Dee -     Dont worry you will get there x

ShahShah x


----------



## Diane72 (Oct 29, 2007)

Evening All,

Dee, sorry to hear your news, your positive attitude is wonderful, good luck next round!

Cate, Sezy, I have tested early in the past and once it showed up earlier another time it stayed negative literally until the day before test day then went positive, so I think as long as one can take the result with a 'pinch of salt' the do what feels right for you. good luck!

Shahshah sending you lots of sticky vibes....

Emma, I too am symptomless, only time will tell  

Nudge, welcome!!!

LizzyLou, sorry to hear your news, hope DH is home soon, you need him    

Ellielle, thinking of you 

Jewels,    

Marsha, Welcome back to the land of   and congratulations on being PUPO      

Diane x


----------



## elliele (Jun 16, 2008)

lizzylou and dee - sorry for your results, life is sooo unfair!

i love your attitude though dee and am taking strength from it!  If the test stays the same for me tomorrow then i too will keep going.  Thinking of changing clinics though this time for a fresh perspective - still got a glimmer of hope    

Love to all

Ellie x x x


----------



## egg and chips (Mar 20, 2009)

HI All, 

My OTD is Tuesday but we tested day and got a BFP!!!! yay!!!! did a clearblue and it said 2-3 weeks, does anyone know if CARE will take this as the test result or will i still have to wait until OTD?


----------



## Irish Dee (Jan 30, 2008)

Hello guys,

Just wanted to put a few thoughts down in words to try to support/encourage anyone else who might have gotten or will get a BFN in the next few weeks.

My OTD is Tuesday 31st March and I've now done 2 negative tests, 1 today and 1 yesterday.  I'm aware that there is a very, very slim chance that I might get a change of result, but I imagine the chances of that to be about 0.1 of one percent!!!

I think that I am lucky to be blessed with an upbeat, cheerful, optimistic outlook and before I embarked on this IVF journey, I tried to make sure that I understood the actual chances.

The statistics have to be taken notice of and I was aware going into this that 80% of women in my age group (37) are unsuccessful at FET.  I decided that I would not allow myself to feel like any kind of failure/dissapointment if it did not work for us.  The more I thought about 20% success rates, the more I felt that it was a great number, but I have to think that it was always more likely not to work.  Would anyone here back a horse that was 80% likely to lose a race?  (I know its a rubbish analogy, but it's the best I have today).

I have to now accept that this FET has not worked, but what are my choices?  
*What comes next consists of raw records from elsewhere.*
/-- The envelope requests at a boundary: the island request before the core request. -/
def envBoundary (s : State) : State :=
  let isl := flag s pgCap Reg.CAP_STAT_ISL_PEND
  let core := flag s pgCap Reg.CAP_STAT_CORE_PEND
  let s := setF pgCap Reg.CAP_STAT_ISL_PEND 0 (setF pgCap Reg.CAP_STAT_CORE_PEND 0 s)
  if isl then applyEnv s.pwr.envIsl s else if core then applyEnv (getF s pgCap Reg.CAP_ENV_REQ) s else s

/-! ### Droops (R354) -/

/-- DROOP_DETECT: half clock, the count, and 0x64 for the first in a bar. -/
def execDroopDetect (n t : Nat) (s : State) : Host.Outcome State Fault Refusal :=
  .next (
    if 4 ≤ n then s
    else
      let s := readdPhases n (bump (pgVrc n) Reg.VRC_DROOPS 1 (at_ t s))
      let first := !(diePwr s n).drooped
      let s := modDiePwr n (fun d => { d with half := true, drooped := true, droopAt := t }) s
      if first then record (pgVrc n) 0x64 s else s)

/-- DROOP_TIMEOUT: not recovered within 10 µs, the die steps down one point. -/
def execDroopTimeout (n t : Nat) (s : State) : Host.Outcome State Fault Refusal :=
  .next (
    let d := diePwr s n
    if n < 4 ∧ d.half ∧ d.droopAt + 10000 ≤ t then modDiePwr n (fun d => { d with droop := opAct s n - 1 }) (at_ t s) else s)

/-- DROOP_HOLD_END: 1 ms later the limit ends. -/
def execDroopHoldEnd (n : Nat) (s : State) : Host.Outcome State Fault Refusal :=
  .next (modDiePwr n (fun d => { d with droop := 15 }) s)

/-! ### Warm load (R367) -/

/-- The idle engines of CD_n: READY and not asleep, by logical engine and slot. -/
def idleEngines (s : State) (n : Nat) : List (Nat × Nat) :=
  (List.range 16).filterMap (fun k =>
    match slotOf s n k with
    | some e =>
      if getF s (pgPe n e) Reg.PE_ENG_STAT_STATE = 2 ∧ (getF s (pgSch n) Reg.SCH_SLEEP_ACT).testBit k = false then some (k, e)
      else none
    | none => none)

/-- Warm load runs on the idle engines of CD_n, by roll-in. -/
def warmStart (n : Nat) (s : State) : State :=
  let l := idleEngines s n
  let s := modDiePwr n (fun d => { d with warm := true }) s
  l.foldl (fun s x => enterBrush n x.2 warmPart s) (if l = [] then s else rollIn n s)

/-- Warm load ends on CD_n. -/
def warmStop (n : Nat) (s : State) : State :=
  let s := modDiePwr n (fun d => { d with warm := false }) s
  (List.range 18).foldl (fun s e =>
    let g := engOf s n e
    let s := if g.brushNext = some warmPart then modEng n e (fun g => { g with brushNext := none }) s else s
    match g.brush with
    | some (q, _) => if q = warmPart then showState n e (leaveBrush n e s) else s
    | none => s) s

/-! ### Caps (R358) -/

/-- The die that a cap lowers: the highest point, the lowest index among equals. -/
def highestDie (s : State) : Option Nat :=
  (diesIn s).foldl (fun b n => match b with | none => some n | some m => if opAct s m < opAct s n then some n else b) none

/-- Is a mean (0.1 W) above `pc` percent of its cap. -/
def aboveCap (s : State) (w mean pc : Nat) : Bool := decide (pc * lim36 s (envNow s) w * 10 < mean * 100 * 36)

/-- The window of an evaluation as the caps number them: 0 the 1 s, 1 the 10 ms, 2 the 1 ms cap. -/
def capOf (win : Nat) : Nat := 2 - win

/-- CAP_EVALUATION of window 0 (1 ms), 1 (10 ms) or 2 (1 s), whose mean is in 0.1 W. -/
def execCapEvaluation (win mean t : Nat) (s : State) : Host.Outcome State Fault Refusal :=
  .next (
    if 3 ≤ win then s
    else
      let s := modPwr (fun p => { p with means := p.means.set win mean }) (at_ t s)
      let s := setFi pgCap Reg.CAP_P (capOf win) (roundOpen mean 10).toNat s
      let low := (List.range 3).all (fun w => decide (nth0 s.pwr.means w * 100 * 36 < 90 * lim36 s (envNow s) (capOf w) * 10))
      let s := modPwr (fun p => { p with lowAt := if low then some (p.lowAt.getD t) else none }) s
      if aboveCap s (capOf win) mean 97 then
        let s := (List.range 4).foldl (fun s n => if (diePwr s n).warm then warmStop n s else s) s
        match highestDie s with
        | some n => modDiePwr n (fun d => { d with caps := d.caps.set win (opAct s n - 1) }) s
        | none => s
      else s)

/-- Is CD_n held below REQ by a cap. -/
def capped (s : State) (n : Nat) : Bool := (diePwr s n).caps.any (fun c => decide (c < opReq s n))

/-- The die that is raised: the lowest point, the lowest index among equals, of those a cap holds below REQ. -/
def lowestDie (s : State) : Option Nat :=
  ((diesIn s).filter (capped s)).foldl
    (fun b n => match b with | none => some n | some m => if opAct s n < opAct s m then some n else b) none

/-- CAP_RAISE: with every mean below 90 % for 1 ms, and 1 ms after the last raise, one die rises one point (R358). -/
def execCapRaise (t : Nat) (s : State) : Host.Outcome State Fault Refusal :=
  .next (
    match s.pwr.lowAt, lowestDie s with
    | some u, some n =>
      if u + 1000000 ≤ t ∧ (s.pwr.raiseAt = 0 ∨ s.pwr.raiseAt + 1000000 ≤ t) then
        let up (c : Nat) : Nat := if c ≤ opAct s n then opAct s n + 1 else c
        modDiePwr n (fun d => { d with caps := d.caps.map (fun c => if opReq s n ≤ up c then 15 else up c) })
          (modPwr (fun p => { p with raiseAt := t }) (at_ t s))
      else s
    | _, _ => s)

/-! ### Energy (R276, R277, R339) -/

/-- An FP32 value as a fraction; none for a NaN or an infinity. -/
def fracF (w : Word) : Option (Int × Nat) :=
  match f32 w with
  | .fin neg m e =>
    let v : Int := if neg then -(m : Int) else m
    some (if 0 ≤ e then (v * 2 ^ e.toNat, 1) else (v, 2 ^ (-e).toNat))
  | _ => none

/-- The R276 estimate of partition p on die d, as a fraction of pJ over the common denominator: with K = a/b,
V_REF = c/e, and V in mV, K × clocks × (V/V_REF)² = a × clocks × (V × e)² / (b × (1000 × c)²). -/
def dieEstimate (s : State) (p d : Nat) : Option (Int × Nat) :=
  match fracF (BitVec.ofNat 32 (getFi s pgAcct Reg.ACCT_K 0)), fracF (BitVec.ofNat 32 (getFi s pgAcct Reg.ACCT_K 1)),
      fracF (BitVec.ofNat 32 (getF s pgAcct Reg.ACCT_V_REF)) with
  | some kw, some kb, some v =>
    if v.1 = 0 then none
    else
      let mv := getF s (pgVrc d) Reg.VRC_VSET
      let w := nth0 (s.acct.work.getD p []) d
      let b := nth0 (s.acct.brushClk.getD p []) d
      let n := kw.1 * w * kb.2 + kb.1 * b * kw.2
      some (n * (mv * v.2 : Nat) ^ 2, kw.2 * kb.2 * (1000 * v.1.natAbs) ^ 2)
  | _, _, _ => none

/-- The memory part of the estimate. -/
def memEstimate (s : State) (p : Nat) : Option (Int × Nat) :=
  match fracF (BitVec.ofNat 32 (getFi s pgAcct Reg.ACCT_K 2)), fracF (BitVec.ofNat 32 (getFi s pgAcct Reg.ACCT_K 3)) with
  | some ks, some kp => some (ks.1 * nth0 s.acct.stackU p * kp.2 + kp.1 * nth0 s.acct.poolU p * ks.2, ks.2 * kp.2)
  | _, _ => none

/-- The sum of two fractions. -/
def addFrac (a b : Int × Nat) : Int × Nat := (a.1 * b.2 + b.1 * a.2, a.2 * b.2)

/-- The estimate of partition p in pJ; none where a coefficient is no number. -/
def estimate (s : State) (p : Nat) : Option Nat :=
  ((List.range 4).foldl (fun acc d => acc.bind (fun a => (dieEstimate s p d).map (addFrac a))) (memEstimate s p)).map
    (fun x => (roundOpen x.1 x.2).toNat)

/-- Charge energy to a partition; a value that the coefficients do not give is free (log entry 3). -/
def chargeEnergy (p : Nat) (e : Option Nat) (s : State) : State :=
  match e with
  | some v => modCharge p (fun c => { c with energy := satAdd 64 c.energy v }) s
  | none =>
    let f := drawFree 64 s
    modCharge p (fun c => { c with energy := satAdd 64 c.energy f.1 }) f.2

/-- Stack bytes of partition p since the last interval. -/
def stackBytes (s : State) (p : Nat) : Nat :=
  sumOf (s.acct.live.getD p Charges.zero).stack - nth0 s.acct.stackAt p

/-- The share `w / total` of an energy, pJ. -/
def shareOf (e : Nat) (w : Int) (total : Int) : Nat := if total ≤ 0 then 0 else (roundOpen (e * w) total.toNat).toNat

/-- The measured energy of partition p: of each compute rail by the estimates on that die, of the hub rail by stack bytes
(R277). The estimates on one die share their denominator. -/
def measured (s : State) (rails : List Nat) (p : Nat) : Option Nat :=
  let hub := shareOf (nth0 rails 4) (stackBytes s p) (sumOf ((List.range 16).map (stackBytes s)))
  (List.range 4).foldl (fun acc d =>
    acc.bind (fun a =>
      match dieEstimate s p d with
      | some x =>
        let total := sumI ((List.range 16).map (fun q => ((dieEstimate s q d).getD (0, 1)).1))
        some (a + shareOf (nth0 rails d) x.1 total)
      | none => none)) (some hub)

/-- Energy enters a 64-bit µJ counter, the rest below 1 µJ is kept. -/
def addMicro (i pj : Nat) (lo hi : Row) (k : Nat) (s : State) : State :=
  let v := nth0 s.pwr.rest i + pj
  bump64 pgPmc lo hi k (v / 1000000) (modPwr (fun p => { p with rest := p.rest.set i (v % 1000000) }) s)

/-- ENERGY_INTERVAL: the energies of the five rails and of VIN over 1 µs, in pJ, so that 1 W is 1,000,000. -/
def execEnergyInterval (rails : List Nat) (vin : Nat) (s : State) : Host.Outcome State Fault Refusal :=
  .next (
    let s := (List.range 5).foldl (fun s r => addMicro r (nth0 rails r) Reg.PMC_E_RAIL_LO Reg.PMC_E_RAIL_HI r s) s
    let s := addMicro 5 vin Reg.PMC_E_VIN_LO Reg.PMC_E_VIN_HI 0 s
    let dev := (roundOpen vin 100000).toNat + 10 * getF s pgCap Reg.CAP_AUX_W
    let s := setF pgPmc Reg.PMC_P_DEV dev s
    let s := modPwr (fun p => { p with powOk := p.powOk && !aboveCap s 0 dev 95 }) s
    let es := (List.range 16).map (fun p => if s.acct.mode = 1 then measured s rails p else estimate s p)
    let s := es.zipIdx.foldl (fun s x => chargeEnergy x.2 x.1 s) s
    { s with acct := { s.acct with
      work := List.replicate 16 [0, 0, 0, 0], brushClk := List.replicate 16 [0, 0, 0, 0],
      stackU := List.replicate 16 0, poolU := List.replicate 16 0,
      stackAt := (List.range 16).map (fun p => sumOf (s.acct.live.getD p Charges.zero).stack) } })

end Sys2Proof.Machine
end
Do I lock myself in a darkened room and let myself cry and howl and feel absolutely depressed and down?  
Do I push my husband away and not allow his sorrow to hep me recover?  
Do I cut myself off from my friends who have children because I can't cope with them?  
Do I allow all my anger and frustration to colour my view of my life and kill all enjoyment or happiness until I have a baby in my arms.  

What will happen if I let that happen?  

Will my clinic ring me and say that they've made a mistake and that I am actually pregnant.  Of course not and by allowing myself to soak in misery and heartbreak, who will I actually be hurting?

Or course I'm going to allow myself a month or 2 to heal, feel a bit stronger and maybe enjoy a beer or two.  When I feel stronger, only then will I allow myself back on this crazy journey again.

I'm not saying that I don't care, of course I do, but I have to be realistic about the chances of success and I'm not going to let my life be destroyed by infertility.

Where is it written that we all get what we want in life?  Maybe a great husband, a nice home, good friends and a lovely, supportive family is what I get?  I have to appreciate what I have and enjoy my life.

If I have a baby some day, it has to be an enhancement to my life and I can't live a half existence waiting for my life to start when I get a baby.  

On a positive note, I now know that I my body responds well to the down regulating drugs, that my DH and I can create 'viable' embryos and most importantly we can get to the stage of transfers.  How many unfortunate ladies even here on this site never even get to the transfer stage and face abandoned cycle after abandoned cycle?  

Best of luck to everyone testing in the next few weeks and massive hugs to all those who, like a silent army, march towards motherhood.

It's good to talk,

Dee


----------



## sjane1 (Nov 12, 2008)

hi ladies

sorry i have not had time to read all the posts but congrats to all the BFP, big hugs to all the BFN and fingers crossed for the ladies in waiting.  |We ar e due to test tomorrow but going to try and hang off a few days - 2nd attempt at IUI but not holding much hope.  

xxxx


----------



## dragonfly151 (Oct 12, 2008)

Dee, so sorry hon.   Glad you are feeling ok about it, I think you have the same sort of outlook as I do on the whole situation. I think it helps a bit, even though it can't take away the dissapointment.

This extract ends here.